Do I look good? No one has ever asked me the question before, at least not so directly, possibly because the answer was written all over my face. Though I was beset by depressing thoughts while pondering the answer to this question, I decided to be honest.
“No. I have always had a feeling that most people thought my face was rather avoidable, especially first thing in the morning.”
Silence from Tango. But this time, I think he was impressed by my frankness.
So far, honest but rather depressing answers, he seemed to be thinking, but he must have been comforted by a few other questions he had for which I could be getting good grades.
“Have you completed any course and obtained a certificate recently, or been promoted?”
At least we had left the rather unpleasant topic of aesthetics behind.

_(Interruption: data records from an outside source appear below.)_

-- ==== Sys2Proof/Config.lean ====
section
/-! DEFINITION. What an implementation fixes and what the spec leaves free. Every constant here has no body, so that
nothing can be proved of its value. -/

namespace Sys2Proof.Config

/-- The n-th free value: State.free counts those taken so far (log entry 2). -/
opaque freeValue : Nat → Dword

/-- Whether the host fails the read that takes the n-th free value: the host decides (R364; log entry 196). -/
opaque hostReadFails : Nat → Bool

/-- HOST_SERIAL (R344): fused at manufacture (log entry 21). -/
opaque serial : Dword

/-- The identity certificate (R432, R452; log entry 21). -/
opaque certificate : List Byte

/-- SHA-384 of a byte string (R448, R452): named by the spec, not stated by it (log entry 21). -/
opaque sha384 : List Byte → List Byte

/-- SHA-256 of a byte string (R389; log entry 21). -/
opaque sha256 : List Byte → List Byte

/-- A signature of the identity key over a byte string (R452; log entry 21). -/
opaque identitySign : List Byte → List Byte

/-- Whether an ECDSA P-384 signature over a message verifies under a public key (R448; log entry 21). -/
opaque ecdsaValid : (key msg : List Byte) → (signature : List Word) → Bool

/-- SHA-384 digest of the service key, fused at manufacture (R448; log entry 21). -/
opaque serviceKeyDigest : List Byte

/-- A register of PCI configuration space that the spec names and does not lay out (R341, R342; log entry 22). -/
opaque configSpace : Nat → Word

/-- Where each capability structure of R341 stands in configuration space (log entry 22). -/
opaque capabilityPlace : Nat → Nat

/-- The JTAG identification code, which the spec does not state (R454; log entry 22). -/
opaque jtagIdcode : Word

/-- Beyquerath's PCI vendor number, which the spec does not state (R342; log entry 22). -/
opaque vendorId : Half

/-- Whether a clock that a domain takes from outside the card is present at a tick, where nothing that the model holds shows it
(R426, R431; log entry 193). -/
opaque outsideClock : (domain tick : Nat) → Bool

/-- The pan domain, of its quadrant's eight, that self-test routes to an unbound physical pan (R428; log entry 193). -/
opaque testDomain : (pan : Nat) → Nat

/-- Whether LED_RUN is lit while tenants are quiesced by a fence alone, which R470 leaves open (log entry 2). -/
opaque fencedLedLit : Bool

/-- Bytes of a system control core's memory, which R276 leaves open (log entry 202). -/
opaque coreMemory : Nat

/-- The number of the replay store's region, which the spec does not state (log entry 153). -/
opaque replayRegion : Half

/-- The placement and mirror buffers as the system regions that Rilef names (R136): limit and place by region
number. The spec gives them neither number nor place (log entry 153). -/
opaque systemRegion : Half → Option (Nat × Place)

/-- Places of the placer's tables in DRAM (R271), which the spec does not state (log entry 153). -/
opaque placerTables : List Place

end Sys2Proof.Config
end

“Matey,” I decided to get firm and tell him things as they were, ”I’m an industry expert, and I’m the boss. I give certificates and promotions to others.”
Silence the second time. He seemed to be thinking hard, though I had a feeling that it had nothing to do with my impressive leadership credentials. His next question confirmed my feeling.
“OK, are your posts emotional and will they make readers cry?”
Cry? Cry! This was going from ridiculous to atrocious. Cry! Why should anyone cry on reading any posts on LinkedIn? I was not running the Interviews with Abandoned Children channel on Instagram. But I soldiered on.
“They will not make them cry today, but if they don’t listen, perhaps ten years later.”
I doubt he got it. I doubt that folks with names like Tango Tickler Tromboli will ever get such nuances.
After a brief silence, Tango’s voice piped in again, this time making a crisp summary of the discussions thus far.
“So you are not a celeb, do not look good, have not got a certificate or been promoted recently, and nobody cries on reading your posts. But you write some pretty important and sophisticated stuff.”
“You hit it, man.”
It was clear we were coming to the end of the discussion; he came to the crux.
“How many Likes do your posts get?”
That was a really raw wound he had hit, but one needs to be honest with three types of people – doctors, lawyers, and social media experts.
I cringed before making the confession, “1 or 2, and if it’s a lucky day, 3”
Silence the third time. I could hear his heavy breathing that carried, I felt, a significant dose of incredulity.
Well, anyone would be incredulous, ran my thoughts, when they hear that a super specialist in one of the world’s hottest fields gets single-digit, near-zero Likes on LinkedIn!
“I know, pal,” I said in a rather understanding tone, “you must be wondering, concerned, and sad that such profound expert posts are not getting thousands of Likes.”
Silence the fourth time, a silence that I thought was more pregnant with the first adjective than it was with the other two. He seemed to be searching for the right words. And finally appeared to have zoomed in on those he felt were the most appropriate.
“Not really. I’m wondering who those 2 or 3 people are.”